The well-aligned orbit of WASP-84b: evidence for disc migration

TL;DR

This study measures the orbit of WASP-84b, finding it well-aligned, and suggests it migrated through disc interaction, providing evidence for this migration pathway in short-orbit giant planets.

Contribution

First direct evidence that a short-orbit giant planet like WASP-84b migrated via protoplanetary disc interaction, challenging high-eccentricity migration models.

Findings

WASP-84b has a near-zero sky-projected obliquity.

The true obliquity is approximately 15 degrees.
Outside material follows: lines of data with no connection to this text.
theorem decodeHalf_dp1 (op : BitVec 2) (x n d : BitVec 3) :
    decodeHalf (0b00011#5 ++ op ++ x ++ n ++ d) = dp1Instr op d n x := by
  have hopcode {start len : Nat} (h : 9 ≤ start) :
      field (0b00011#5 ++ op ++ x ++ n ++ d) start len = (0b00011#5 ++ op).extractLsb' (start - 3 - 3 - 3) len :=
    (BitVec.extractLsb'_append_eq_of_le (by omega)).trans <|
      (BitVec.extractLsb'_append_eq_of_le (by omega)).trans (BitVec.extractLsb'_append_eq_of_le (by omega))
  have hrow : field (0b00011#5 ++ op ++ x ++ n ++ d) 11 5 = 0b00011#5 :=
    (hopcode (by decide)).trans BitVec.extractLsb'_append_eq_left
  have hop : field (0b00011#5 ++ op ++ x ++ n ++ d) 9 2 = op :=
    (hopcode (Nat.le_refl 9)).trans BitVec.extractLsb'_append_eq_right
  have hx : field (0b00011#5 ++ op ++ x ++ n ++ d) 6 3 = x :=
    (BitVec.extractLsb'_append_eq_of_le (by decide)).trans <|
      (BitVec.extractLsb'_append_eq_of_le (Nat.le_refl 3)).trans BitVec.extractLsb'_append_eq_right
  have hn : field (0b00011#5 ++ op ++ x ++ n ++ d) 3 3 = n :=
    (BitVec.extractLsb'_append_eq_of_le (Nat.le_refl 3)).trans BitVec.extractLsb'_append_eq_right
  have hd : field (0b00011#5 ++ op ++ x ++ n ++ d) 0 3 = d := BitVec.extractLsb'_append_eq_right
  rw [decodeHalf, hrow, decodeAddSub, hop, hx, hn, hd]
  rfl

/-! DP3, DP7: five bits of opcode, a register, an 8-bit immediate. -/

theorem field_dp3_opcode (op : BitVec 5) (d : LoReg) (imm : BitVec 8) : field (op ++ d ++ imm) 11 5 = op :=
  (BitVec.extractLsb'_append_eq_of_le (by decide)).trans BitVec.extractLsb'_append_eq_left

theorem field_dp3_register (op : BitVec 5) (d : LoReg) (imm : BitVec 8) : field (op ++ d ++ imm) 8 3 = d :=
  (BitVec.extractLsb'_append_eq_of_le (Nat.le_refl 8)).trans BitVec.extractLsb'_append_eq_right

theorem field_dp3_immediate (op : BitVec 5) (d : LoReg) (imm : BitVec 8) : field (op ++ d ++ imm) 0 8 = imm :=
  BitVec.extractLsb'_append_eq_right

theorem decodeHalf_movImm8 (d : LoReg) (imm : BitVec 8) : decodeHalf (0b00100#5 ++ d ++ imm) = .movImm8 d imm := by
  rw [decodeHalf, field_dp3_opcode, field_dp3_register, field_dp3_immediate]
  rfl

theorem decodeHalf_cmpImm8 (d : LoReg) (imm : BitVec 8) : decodeHalf (0b00101#5 ++ d ++ imm) = .cmpImm8 d imm := by
  rw [decodeHalf, field_dp3_opcode, field_dp3_register, field_dp3_immediate]
  rfl

theorem decodeHalf_addImm8 (d : LoReg) (imm : BitVec 8) : decodeHalf (0b00110#5 ++ d ++ imm) = .addImm8 d imm := by
  rw [decodeHalf, field_dp3_opcode, field_dp3_register, field_dp3_immediate]
  rfl

theorem decodeHalf_subImm8 (d : LoReg) (imm : BitVec 8) : decodeHalf (0b00111#5 ++ d ++ imm) = .subImm8 d imm := by
  rw [decodeHalf, field_dp3_opcode, field_dp3_register, field_dp3_immediate]
  rfl

theorem decodeHalf_addPc (d : LoReg) (imm : BitVec 8) : decodeHalf (0b10100#5 ++ d ++ imm) = .addPc d imm := by
  rw [decodeHalf, field_dp3_opcode, field_dp3_register, field_dp3_immediate]
  rfl

theorem decodeHalf_addRdSp (d : LoReg) (imm : BitVec 8) : decodeHalf (0b10101#5 ++ d ++ imm) = .addRdSp d imm := by
  rw [decodeHalf, field_dp3_opcode, field_dp3_register, field_dp3_immediate]
  rfl

/-! DP4: five bits of opcode, a 5-bit amount, two registers. -/

theorem field_dp4_opcode (op sh : BitVec 5) (m d : LoReg) : field (op ++ sh ++ m ++ d) 11 5 = op :=
  (BitVec.extractLsb'_append_eq_of_le (by decide)).trans <|
    (BitVec.extractLsb'_append_eq_of_le (by decide)).trans BitVec.extractLsb'_append_eq_left

theorem field_dp4_amount (op sh : BitVec 5) (m d : LoReg) : field (op ++ sh ++ m ++ d) 6 5 = sh :=
  (BitVec.extractLsb'_append_eq_of_le (by decide)).trans <|
    (BitVec.extractLsb'_append_eq_of_le (Nat.le_refl 3)).trans BitVec.extractLsb'_append_eq_right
The system's properties imply disc migration rather than high-eccentricity migration.

Abstract

We report the sky-projected orbital obliquity (spin-orbit angle) of WASP-84b, a 0.70-$M_{\rm Jup}$ planet in a 8.52-day orbit around a G9V/K0V star, to be $\lambda = 0.3 \pm 1.7^\circ$. We obtain a true obliquity of $\psi = 14.8 \pm 8.0^\circ$ from a measurement of the inclination of the stellar spin axis with respect to the sky plane. Due to the young age and the weak tidal forcing of the system, we suggest that the orbit of WASP-84b is unlikely to have both realigned and circularised from the misaligned and/or eccentric orbit likely to have arisen from high-eccentricity migration. Therefore we conclude that the planet probably migrated via interaction with the protoplanetary disc. This would make it the first short-orbit, giant planet to have been shown to have migrated via this pathway. Further, we argue that the distribution of obliquities for planets orbiting cool stars ($T_{\rm eff}$ < 6250 K) suggests that high-eccentricity migration is an important pathway for the formation of short-orbit, giant planets.